Scenario 2: Question & Answer

Generic Prompt: “Tell me about renewable energy.”

Likely Output: You’ll get a general explanation that could cover anything from solar panels to wind turbines, without much depth.

Refined Prompt: “Explain how solar power is being adopted by residential homeowners in California, focusing on incentives and cost-saving benefits.”

Likely Output: A response that directly addresses adoption, incentives, and cost savings, which is far more useful if you’re looking for specifics about residential solar use in California.

Customer Support Automation

When using LLMs to automate customer interactions, crafting clear and empathetic inputs is key to ensuring the output meets the needs of the customer.

Scenario 1: Customer Question About Pricing

Generic Prompt: “Explain the pricing.”

Likely Output: The model will give a broad response that might not address the specifics the customer needs—like whether it includes hidden fees or different subscription tiers.

Refined Prompt: “Explain our subscription pricing model, including details on the monthly cost, annual discounts, and any additional fees that might apply.”

Likely Output: A thorough explanation that covers all aspects of pricing, making sure the customer has all the information they need to make a decision.

Scenario 2: Troubleshooting Help

Generic Prompt: “Help me with my internet issue.”

Likely Output: The model could respond with very general troubleshooting tips, which may or may not solve the problem.

Refined Prompt: “Provide step-by-step instructions to troubleshoot a slow internet connection for a customer using a Wi-Fi router at home.”

Likely Output: A specific set of steps that are much more likely to help the customer resolve their issue effectively.

Getting the Right Answer

Your interaction with an LLM is a two-way street—the clearer and more thoughtfully crafted your inputs, the better the outputs will be.

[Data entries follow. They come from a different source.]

-- ==== Sys2Proof/Syntax.lean ====
section
/-! DEFINITION. The commands of the TQ-64: one constructor per row of spec/opcode_table.json, in its order. -/
namespace Sys2Proof
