-- ==== Sys2Proof/Machine/State.lean ====
section
/-! DEFINITION. The state of the device: plain data, holding all the state the spec names; its reset; the model's stops. -/
namespace Sys2Proof.Machine

/-- Thread states of Table PGM-1 (R48). -/
inductive ThState where
  | free | ready | waitMem | waitSync | waitMtx | halted
  deriving DecidableEq, Repr

/-- What a waiting thread waits for (Table PGM-1, R200, R206, R229, R271, R286). -/
inductive Wait where
  | none
  | load
  | fetch
  | fence
  | dma (tag : Nat)
  | dmaReg (tag : Nat) (reg : Nat)
  | barrier (job : Bool)
  | clap (count : Nat)
  | slot (n : Nat)
  | mtx
  | mwait
  | ending
  | page (va : Nat)
  deriving DecidableEq, Repr

/-- Forms of DMA operation (R224, R233). -/
inductive DmaKind where
  | copy | desc | move | splice
  deriving DecidableEq, Repr

/-- Function states (R612, R638, R642). -/
inductive FuncSt where
  | off | operating | draining
  deriving DecidableEq, Repr

/-- Fault record of one thread, sub-block FAULTt (R282, R890). -/
structure FaultRec where
  /-- Fault code (R277 R890). -/
  code : BitVec 8
  /-- 1: the record holds a halt (R890). -/
  v : Bool
  /-- Program counter at which the thread halted (R282 R890). -/
  pc : BitVec 48
  /-- Address of the faulting queue entry of a deferred fault (R282 R890). -/
  entry : BitVec 48
  /-- Faulting virtual address (R282 R923). -/
  va : BitVec 48
  /-- TRAP immediate (R275 R282). -/
  imm : BitVec 32
  deriving DecidableEq, Repr

/-- The reset value of FaultRec. -/
def FaultRec.init : FaultRec where
  code := 0#8
  v := false
  pc := 0#48
  entry := 0#48
  va := 0#48
  imm := 0#32

/-- One held DMA tag of a thread (R225, R229). -/
structure TagSt where
  /-- MODEL: which operation of the core holds the tag (R225). -/
  serial : Nat
  /-- FCODE and STATUS once the operation completed (R229). -/
  done : Option (BitVec 16)
  deriving DecidableEq, Repr

/-- The reset value of TagSt. -/
def TagSt.init : TagSt where
  serial := 0
  done := none

/-- The load a thread waits for (R53). -/
structure PendLoad where
  /-- Destination register (R53). -/
  reg : BitVec 5
  /-- Destination is a vector register (R214). -/
  vec : Bool
  /-- Bytes to read (R191 R214). -/
  bytes : Nat
  /-- Sign-extend (R191). -/
  sext : Bool
  /-- Virtual address (R191). -/
  va : BitVec 64
  /-- MODEL: cluster cycle at which its data are due at their nominal latency (R426). -/
  due : Nat
  deriving DecidableEq, Repr

/-- The reset value of PendLoad. -/
def PendLoad.init : PendLoad where
  reg := 0#5
  vec := false
  bytes := 0
  sext := false
  va := 0#64
  due := 0

/-- One hardware thread (R44-R56). -/
structure Thread where
  /-- Table PGM-1 state (R48). -/
  st : ThState
  /-- What the thread waits for (R48). -/
  wait : Wait
  /-- Program counter (R56 R195). -/
  pc : BitVec 64
  /-- G1 to g31 (g0 reads zero) (R54 R55). -/
  gr : SMap (BitVec 64)
  /-- V0 to v15 (R54). -/
  vr : SMap VReg
  /-- VSAT, VNAN, VINF of the thread status word (R276). -/
  sticky : BitVec 8
  /-- Held tags (R225 R276). -/
  tags : SMap TagSt
  /-- Vector registers left pending by queue entries (R51 R173 R376). -/
  pendV : List Nat
  /-- The load in flight (R53). -/
  load : Option PendLoad
  /-- Deferred fault not yet taken: code, entry address, va (R279 R282). -/
  deferred : Option (BitVec 8 × BitVec 48 × BitVec 48)
  /-- Fault record (R282). -/
  flt : FaultRec
  /-- 128-byte block held in the fetch buffer (R199). -/
  fcur : Option (BitVec 64)
  /-- Next sequential block, arrived (R199). -/
  fnext : Option (BitVec 64)
  /-- Blocks requested and not arrived (R199 R200). -/
  freq : List (BitVec 64)
  /-- Instructions of the block held (R199). -/
  fwords : List (BitVec 64)
  /-- Instructions of the next block, arrived (R199). -/
  fnwords : List (BitVec 64)
  /-- The Reel chunk the thread runs (R336). -/
  chunk : Option Nat
  /-- Ended by the supervisor (R284 R288). -/
  supEnd : Bool
  /-- END (or a supervisor end) waits for entries and DMA (R286). -/
  ending : Bool
  /-- Slate ns at its start (R810). -/
  startNs : BitVec 64
  /-- Slate ns at which it became FREE (R810). -/
  freeNs : BitVec 64
  deriving DecidableEq, Repr

/-- The reset value of Thread. -/
def Thread.init : Thread where
  st := .free
  wait := .none
  pc := 0#64
  gr := []
  vr := []
  sticky := 0#8
  tags := []
  pendV := []
  load := none
  deferred := none
  flt := FaultRec.init
  fcur := none
  fnext := none
  freq := []
  fwords := []
  fnwords := []
  chunk := none
  supEnd := false
  ending := false
  startNs := 0#64
  freeNs := 0#64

By focusing on specific, well-crafted prompts, using context, and refining your inputs iteratively, you can unlock the true potential of LLMs. 
Whether you’re using them for content creation, data analysis, or customer support, the key is to guide the model in a way that delivers exactly what you need. Mastering the art of input crafting isn’t just about getting an answer—it’s about getting the right answer, every time.